ART DE VIVRE
La philosophie - amour de la sagesse – a pour "fin ultime" selon Spinoza, la
constitution d’une authentique éthique du bonheur et de la liberté ; Cicéron, lui,
précise la sagesse est l’art de vivre. Un théologien ne dirait pas autrement. C’est le
cas de Hans Kung, dans son dernier livre « Was ich glaube », (Ce que je crois), qui
répond à la question : En toute franchise, que croyez-vous personnellement ? La
traduction française porte le titre : Faire confiance à la vie.

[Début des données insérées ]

/-- Registers of Table 6-7, part 0. -/
def regs6_7_0 : List RegDesc :=
  [⟨0x20100000, [], [(0, 1, .rw, 0x1), (1, 1, .rw, 0x1), (4, 4, .rw, 0x1), (8, 4, .rw, 0x3)]⟩,
   ⟨0x20100004, [], [(0, 2, .ro, 0x0), (2, 1, .ro, 0x0), (3, 1, .ro, 0x0)]⟩,
   ⟨0x20100008, [], [(0, 16, .rw, 0x0)]⟩,
   ⟨0x2010000C, [], [(0, 32, .rw, 0x0)]⟩,
   ⟨0x20100010, [], [(0, 32, .ro, 0x80000000)]⟩,
   ⟨0x20100014, [], [(0, 8, .ro, 0xC)]⟩,
   ⟨0x20100018, [], [(0, 32, .ro, 0x0)]⟩,
   ⟨0x2010001C, [], [(0, 32, .rw, 0x199999A)]⟩,
   ⟨0x20100020, [], [(0, 32, .rw, 0x30D40)]⟩,
   ⟨0x20100024, [], [(0, 32, .rw, 0x3E8)]⟩,
   ⟨0x20100028, [], [(0, 16, .rw, 0xBB8)]⟩,
   ⟨0x20100030, [], [(0, 30, .ro, 0x0)]⟩]

/-- Registers of Table 6-7, part 1. -/
def regs6_7_1 : List RegDesc :=
  [⟨0x20100034, [], [(0, 32, .ro, 0x0)]⟩,
   ⟨0x20100038, [], [(0, 16, .ro, 0x0)]⟩,
   ⟨0x20100040, [], [(0, 30, .rw, 0x0)]⟩,
   ⟨0x20100044, [], [(0, 32, .rw, 0x0)]⟩,
   ⟨0x20100048, [], [(0, 16, .rw, 0x0)]⟩,
   ⟨0x2010004C, [], [(0, 1, .wo, 0x0)]⟩,
   ⟨0x20100050, [], [(0, 16, .rc, 0x0)]⟩,
   ⟨0x20100054, [], [(0, 32, .ro, 0x0)]⟩,
   ⟨0x20100058, [], [(0, 32, .ro, 0x0)]⟩,
   ⟨0x20100100, [(0x10, 8)], [(0, 1, .rw, 0x0), (1, 1, .rw, 0x0), (2, 1, .rw, 0x0), (3, 1, .rw, 0x0), (4, 3, .rw, 0x3)]⟩,
   ⟨0x20100104, [(0x10, 8)], [(0, 29, .rw, 0x10)]⟩,
   ⟨0x20100108, [(0x10, 8)], [(0, 4, .ro, 0x0), (8, 8, .rc, 0x0)]⟩]

/-- Registers of Table 6-7 (R165). -/
def regs6_7 : List RegDesc := regs6_7_0 ++ regs6_7_1

/-- Registers of Table 6-8, part 0. -/
def regs6_8_0 : List RegDesc :=
  [⟨0x20F00000, [(0x1000, 2)], [(0, 1, .rw, 0x0), (1, 1, .rw, 0x0), (2, 1, .rw, 0x0)]⟩,
   ⟨0x20F00004, [(0x1000, 2)], [(0, 1, .ro, 0x0)]⟩,
   ⟨0x20F00008, [(0x1000, 2)], [(0, 6, .rw, 0x0), (8, 6, .rw, 0x0)]⟩,
   ⟨0x20F0000C, [(0x1000, 2)], [(0, 16, .rw, 0x3E8)]⟩,
   ⟨0x20F00010, [(0x1000, 2)], [(0, 30, .ro, 0x0), (31, 1, .ro, 0x0)]⟩,
   ⟨0x20F00014, [(0x1000, 2)], [(0, 32, .ro, 0x0)]⟩,
   ⟨0x20F00018, [(0x1000, 2)], [(0, 16, .ro, 0x0), (16, 6, .ro, 0x0), (24, 8, .ro, 0x0)]⟩,
   ⟨0x20F0001C, [(0x1000, 2)], [(0, 8, .rc, 0x0), (8, 8, .rc, 0x0), (16, 8, .rc, 0x0)]⟩,
   ⟨0x20F00020, [(0x1000, 2)], [(0, 32, .ro, 0x0)]⟩,
   ⟨0x20F00024, [(0x1000, 2)], [(0, 16, .ro, 0x0)]⟩]

/-- Registers of Table 6-8 (R166). -/
def regs6_8 : List RegDesc := regs6_8_0

/-- Registers of Table 7-14, part 0. -/
def regs7_14_0 : List RegDesc :=
  [⟨0x20200000, [], [(0, 12, .rw, 0x0)]⟩,
   ⟨0x20200004, [], [(0, 6, .rw, 0x0)]⟩,
   ⟨0x20200008, [], [(0, 12, .ro, 0x0), (12, 12, .ro, 0x0)]⟩,
   ⟨0x20201000, [(0x1000, 12)], [(0, 5, .rw, 0x0)]⟩,
   ⟨0x20201004, [(0x1000, 12)], [(0, 4, .wo, 0x0)]⟩,
   ⟨0x20201008, [(0x1000, 12)], [(0, 1, .ro, 0x0), (1, 1, .ro, 0x0), (2, 1, .ro, 0x0), (3, 1, .ro, 0x0), (4, 1, .ro, 0x0), (5, 1, .ro, 0x0), (6, 1, .ro, 0x0), (7, 1, .ro, 0x0), (8, 5, .ro, 0x1F), (13, 5, .ro, 0x1F)]⟩,
   ⟨0x2020100C, [(0x1000, 12)], [(0, 1, .w1c, 0x0), (1, 1, .w1c, 0x0), (2, 1, .w1c, 0x0), (3, 1, .w1c, 0x0), (4, 1, .w1c, 0x0), (5, 1, .w1c, 0x0), (6, 1, .w1c, 0x0), (7, 1, .w1c, 0x0)]⟩,
   ⟨0x20201010, [(0x1000, 12)], [(0, 16, .rc, 0x0), (16, 16, .rc, 0x0)]⟩,
   ⟨0x20201014, [(0x1000, 12)], [(0, 16, .ro, 0x0)]⟩,
   ⟨0x20201100, [(0x1000, 12), (0x20, 24)], [(0, 1, .ro, 0x0), (1, 1, .ro, 0x0), (2, 1, .ro, 0x0), (3, 1, .ro, 0x0), (4, 1, .ro, 0x0), (8, 8, .ro, 0x0), (16, 16, .ro, 0x0)]⟩,
   ⟨0x20201104, [(0x1000, 12), (0x20, 24)], [(0, 32, .ro, 0x0)]⟩,
   ⟨0x20201108, [(0x1000, 12), (0x20, 24)], [(0, 32, .ro, 0x0)]⟩]

/-- Registers of Table 7-14, part 1. -/
def regs7_14_1 : List RegDesc :=
  [⟨0x2020110C, [(0x1000, 12), (0x20, 24)], [(0, 16, .ro, 0xFFFF), (16, 16, .ro, 0xFFFF)]⟩,
   ⟨0x20201110, [(0x1000, 12), (0x20, 24)], [(0, 16, .rc, 0x0), (16, 16, .rc, 0x0)]⟩,
   ⟨0x20201114, [(0x1000, 12), (0x20, 24)], [(0, 8, .ro, 0x0)]⟩]

/-- Registers of Table 7-14 (R203). -/
def regs7_14 : List RegDesc := regs7_14_0 ++ regs7_14_1

/-- Registers of Table 8-8, part 0. -/
def regs8_8_0 : List RegDesc :=
  [⟨0x20300000, [], [(0, 4, .rw, 0x0), (8, 1, .rw, 0x1)]⟩,
   ⟨0x20300004, [], [(0, 6, .rw, 0x0)]⟩,
   ⟨0x20300100, [(0x100, 4)], [(0, 1, .rw, 0x0)]⟩,
   ⟨0x20300104, [(0x100, 4)], [(0, 4, .wo, 0x0)]⟩,
   ⟨0x20300108, [(0x100, 4)], [(0, 1, .ro, 0x0), (1, 1, .ro, 0x1), (2, 1, .ro, 0x0), (3, 1, .ro, 0x0)]⟩,
   ⟨0x2030010C, [(0x100, 4)], [(0, 1, .w1c, 0x0), (1, 1, .w1c, 0x0), (2, 1, .w1c, 0x0), (3, 1, .w1c, 0x0), (4, 1, .w1c, 0x0), (5, 1, .w1c, 0x0)]⟩,
   ⟨0x20300110, [(0x100, 4)], [(0, 16, .rc, 0x0), (16, 16, .rc, 0x0)]⟩,
   ⟨0x20300114, [(0x100, 4)], [(0, 32, .ro, 0x0)]⟩,
   ⟨0x20300118, [(0x100, 4)], [(0, 32, .ro, 0x0)]⟩,
   ⟨0x2030011C, [(0x100, 4)], [(0, 32, .ro, 0x0)]⟩,
   ⟨0x20300120, [(0x100, 4)], [(0, 32, .ro, 0x0)]⟩,
   ⟨0x20300124, [(0x100, 4)], [(0, 32, .ro, 0x0)]⟩]

/-- Registers of Table 8-8, part 1. -/
def regs8_8_1 : List RegDesc :=
  [⟨0x20300128, [(0x100, 4)], [(0, 32, .ro, 0x0)]⟩,
   ⟨0x2030012C, [(0x100, 4)], [(0, 16, .ro, 0xFFFF)]⟩,
   ⟨0x20300800, [], [(0, 1, .rw, 0x0), (4, 4, .rw, 0x3)]⟩,
   ⟨0x20300804, [], [(0, 16, .rw, 0x800)]⟩,
   ⟨0x20300808, [], [(0, 28, .rw, 0x0)]⟩,
   ⟨0x2030080C, [], [(0, 32, .ro, 0x0)]⟩,
   ⟨0x20300810, [], [(0, 32, .ro, 0x0)]⟩,
   ⟨0x20300814, [], [(0, 32, .ro, 0x0)]⟩,
   ⟨0x20300818, [], [(0, 1, .ro, 0x0), (1, 1, .w1c, 0x0)]⟩]

/-- Registers of Table 8-8 (R224). -/
def regs8_8 : List RegDesc := regs8_8_0 ++ regs8_8_1

/-- Registers of Table 9-3, part 0. -/
def regs9_3_0 : List RegDesc :=
  [⟨0x20400000, [], [(0, 1, .w1c, 0x0)]⟩,
   ⟨0x20400004, [], [(0, 16, .rc, 0x0)]⟩,
   ⟨0x20400010, [(0x4, 8)], [(0, 6, .rw, 0x0), (6, 1, .rw, 0x0), (7, 1, .rw, 0x0)]⟩,
   ⟨0x20400030, [], [(0, 8, .ro, 0x0)]⟩,
   ⟨0x20401000, [(0x40, 64)], [(0, 1, .rw, 0x0), (1, 5, .rw, 0x4), (6, 1, .rw, 0x0), (8, 3, .rw, 0x4)]⟩,
   ⟨0x20401004, [(0x40, 64)], [(0, 19, .rw, 0x0)]⟩,
   ⟨0x20401008, [(0x40, 64)], [(0, 4, .rw, 0xF), (4, 4, .rw, 0x8)]⟩,
   ⟨0x2040100C, [(0x40, 64)], [(0, 16, .rw, 0x8), (16, 16, .rw, 0x64)]⟩,
   ⟨0x20401010, [(0x40, 64)], [(0, 32, .rw, 0xFFFFFFFF)]⟩,
   ⟨0x20401014, [(0x40, 64)], [(0, 32, .rw, 0x0)]⟩,
   ⟨0x20401018, [(0x40, 64)], [(0, 28, .rw, 0x0)]⟩,
   ⟨0x2040101C, [(0x40, 64)], [(0, 8, .rw, 0x1)]⟩]

/-- Registers of Table 9-3, part 1. -/
def regs9_3_1 : List RegDesc :=
  [⟨0x20401020, [(0x40, 64)], [(0, 1, .ro, 0x0), (1, 1, .ro, 0x0), (2, 1, .ro, 0x0), (8, 8, .ro, 0x0)]⟩,
   ⟨0x20401024, [(0x40, 64)], [(0, 32, .ro, 0x0)]⟩,
   ⟨0x20401028, [(0x40, 64)], [(0, 1, .w1c, 0x0), (1, 1, .w1c, 0x0), (2, 1, .w1c, 0x0), (3, 1, .w1c, 0x0), (4, 1, .w1c, 0x0), (5, 1, .w1c, 0x0)]⟩,
   ⟨0x2040102C, [(0x40, 64)], [(0, 16, .rc, 0x0), (16, 16, .rc, 0x0)]⟩,
   ⟨0x20401030, [(0x40, 64)], [(0, 2, .wo, 0x0)]⟩,
   ⟨0x20401034, [(0x40, 64)], [(0, 1, .rw, 0x0), (1, 1, .rw, 0x0)]⟩,
   ⟨0x20440000, [(0x1000, 64)], [(0, 32, .ro, 0x0)]⟩,
   ⟨0x20440004, [(0x1000, 64)], [(0, 32, .ro, 0x0)]⟩,
   ⟨0x20440008, [(0x1000, 64)], [(0, 1, .ro, 0x0), (1, 1, .ro, 0x0), (16, 16, .ro, 0x0)]⟩,
   ⟨0x2044000C, [(0x1000, 64)], [(0, 32, .ro, 0x0)]⟩,
   ⟨0x20480000, [(0x1000, 64)], [(0, 19, .ro, 0x0)]⟩,
   ⟨0x20480004, [(0x1000, 64)], [(0, 3, .wo, 0x0), (8, 1, .wo, 0x0), (9, 1, .wo, 0x0)]⟩]

/-- Registers of Table 9-3, part 2. -/
def regs9_3_2 : List RegDesc :=
  [⟨0x20480008, [(0x1000, 64)], [(0, 32, .wo, 0x0)]⟩,
   ⟨0x2048000C, [(0x1000, 64)], [(0, 32, .wo, 0x0)]⟩]

/-- Registers of Table 9-3 (R243). -/
def regs9_3 : List RegDesc := regs9_3_0 ++ regs9_3_1 ++ regs9_3_2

Toute une série de philosophes, des plus anciens, comme Epicure, aux plus
modernes, comme Frédéric Lenoir, reprennent le même thème, et c’est dans l’art de
vivre qu’on rencontre la voie, la vérité et la vie, qui d’ailleurs n’expriment à leur tour
qu’un art d’aimer. Ainsi l’art de vivre recouvre bien une Ethique fondamentale qui
n’est autre que la première (Levinas) et la dernière philosophie, en fait l’expression
des Droits et des Devoirs du citoyen. «Enlève le droit — et alors qu’est ce qui
distingue l’Etat d’une bande de brigands?» dit un jour saint Augustin.
Avant d’être une conception, la vie « est », indépendamment de nos cogitations,is
de nos doutes légitimes ou non, et en tant que telle elle suppose non pas une
définition ma une réponse : Oui ou non, qu’on peut traduire, positivement, en trois
moments :
- exode : c’est l’ouverture : sortir de soi vers l’autre, de la défiance, ou aller de la
méfiance à la confiance …
- méthode comportant de multiples cheminements, l’important étant le sommet ;
- synode, di grec « cheminer ensemble » : la communion comme joie de vivre.
1. Exode/ sortir à la lumière.
Le principe de raison n’étant que le principe de causalité, qui implique une origine
mais aussi un sens final, lequel nous est inconnu, on pourra chercher tant qu’on
veut mais on n’y trouvera pas une raison qui puisse expliquer le don de la vie. On
est dans la pure gratuité. Que faire alors ? Paradoxalement, mais heureusement,
cela n’empêche pas de vivre, ni d’aimer, ni même, du moment qu’on s’accepte
comme être rationnel, d’exercer ce don sans autres limites que celles fixées par la
raison même. C’est vrai, comme dit Pascal que le cœur a ses raisons que la raison
ne connaît pas, mais raisonnable ne coïncide pas avec rationnel, si bien qu’on peut
arriver à un consensus universel volontaire, à partir d’une trilogie formée d’abord par
un langage commun récursif, une grande compassion, mais toujours sur la base
d’un minimum de rationalité. .
Les hommes face à l’indéfinissable, ne nourrissent pas seulement un désir sans
limites qui peut entrer en rivalité avec les autres, suscitant ainsi, comme dit René
Girard, un conflit mimétique. Incapable de se résoudre par lui-même, ce conflit
débouche sur le sacrifice d’une victime expiatoire, à l’origine du sacré dans la
mesure où il amène du moins pour un certain temps une pacification. Cependant
ce désir infini peut et doit se conjuguer avec un autre aspect pas forcément
concurrent, mais empathique, dont les hommes, à la différence des animaux qui
l’ont aussi, sont conscients. En fait l’être humain se trouve toujours dans la situation
responsable et raisonnable de concilier rivalité et solidarité, de sorte que s’établisse
entre l’une et l’autre plutôt une complicité pour aller toujours mieux et plus haut.